ACTIVITY
Below are the records; copy exactly the stretch from the line containing "def width : Instr → Nat" through the line containing "theorem offset16 (lo", both ends included, and nothing else.
INPUT DATA START
-- ==== Sys2Proof/Laws/PerInstr.lean ====
section
/-! SUPPORT. Statements about every instruction, proved constructor by constructor. -/

namespace Sys2Proof.Laws.EncodeLength

/-- How many bits the opcode table gives the row of an instruction (spec/opcode_table.json, width); LITERALS
has as many bytes as it copies (30_encoding.md R82). -/
def width : Instr → Nat
  | .compressBlock _ => 32
  | .decompressBlock _ => 32
  | .reservedCmd _ _ => 32
  | .seq _ _ => 8
  | .last _ => 8
  | .runFf => 8
  | .runEnd _ => 8
  | .offset16 _ _ => 16
  | .literals bytes => 8 * bytes.length
  | .blkCompressed _ => 32
  | .blkUncompressed _ => 32
  | .blkEndmark => 32
  | .frameHeader _ _ => 56
  | .rawFooter => 16

/-- An instruction is encoded in the bytes its row has. -/
def Statement (i : Instr) : Prop := 8 * (encode i).length = width i

theorem compressBlock (ignored : BitVec 28) : Statement (.compressBlock ignored) := rfl
theorem decompressBlock (ignored : BitVec 28) : Statement (.decompressBlock ignored) := rfl
theorem reservedCmd (op : BitVec 4) (ignored : BitVec 28) : Statement (.reservedCmd op ignored) := rfl
theorem seq (ln mn : BitVec 4) : Statement (.seq ln mn) := rfl
theorem last (ln : BitVec 4) : Statement (.last ln) := rfl
theorem runFf : Statement .runFf := rfl
theorem runEnd (e : Byte) : Statement (.runEnd e) := rfl
theorem offset16 (lo hi : Byte) : Statement (.offset16 lo hi) := rfl
theorem literals (bytes : List Byte) : Statement (.literals bytes) := rfl
theorem blkCompressed (size : BitVec 31) : Statement (.blkCompressed size) := rfl
theorem blkUncompressed (size : BitVec 31) : Statement (.blkUncompressed size) := rfl
theorem blkEndmark : Statement .blkEndmark := rfl
theorem frameHeader (bd hc : Byte) : Statement (.frameHeader bd hc) := rfl
theorem rawFooter : Statement .rawFooter := rfl

end Sys2Proof.Laws.EncodeLength
end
INPUT DATA END
TASK OUTPUT
def width : Instr → Nat
  | .compressBlock _ => 32
  | .decompressBlock _ => 32
  | .reservedCmd _ _ => 32
  | .seq _ _ => 8
  | .last _ => 8
  | .runFf => 8
  | .runEnd _ => 8
  | .offset16 _ _ => 16
  | .literals bytes => 8 * bytes.length
  | .blkCompressed _ => 32
  | .blkUncompressed _ => 32
  | .blkEndmark => 32
  | .frameHeader _ _ => 56
  | .rawFooter => 16

/-- An instruction is encoded in the bytes its row has. -/
def Statement (i : Instr) : Prop := 8 * (encode i).length = width i

theorem compressBlock (ignored : BitVec 28) : Statement (.compressBlock ignored) := rfl
theorem decompressBlock (ignored : BitVec 28) : Statement (.decompressBlock ignored) := rfl
theorem reservedCmd (op : BitVec 4) (ignored : BitVec 28) : Statement (.reservedCmd op ignored) := rfl
theorem seq (ln mn : BitVec 4) : Statement (.seq ln mn) := rfl
theorem last (ln : BitVec 4) : Statement (.last ln) := rfl
theorem runFf : Statement .runFf := rfl
theorem runEnd (e : Byte) : Statement (.runEnd e) := rfl
theorem offset16 (lo hi : Byte) : Statement (.offset16 lo hi) := rfl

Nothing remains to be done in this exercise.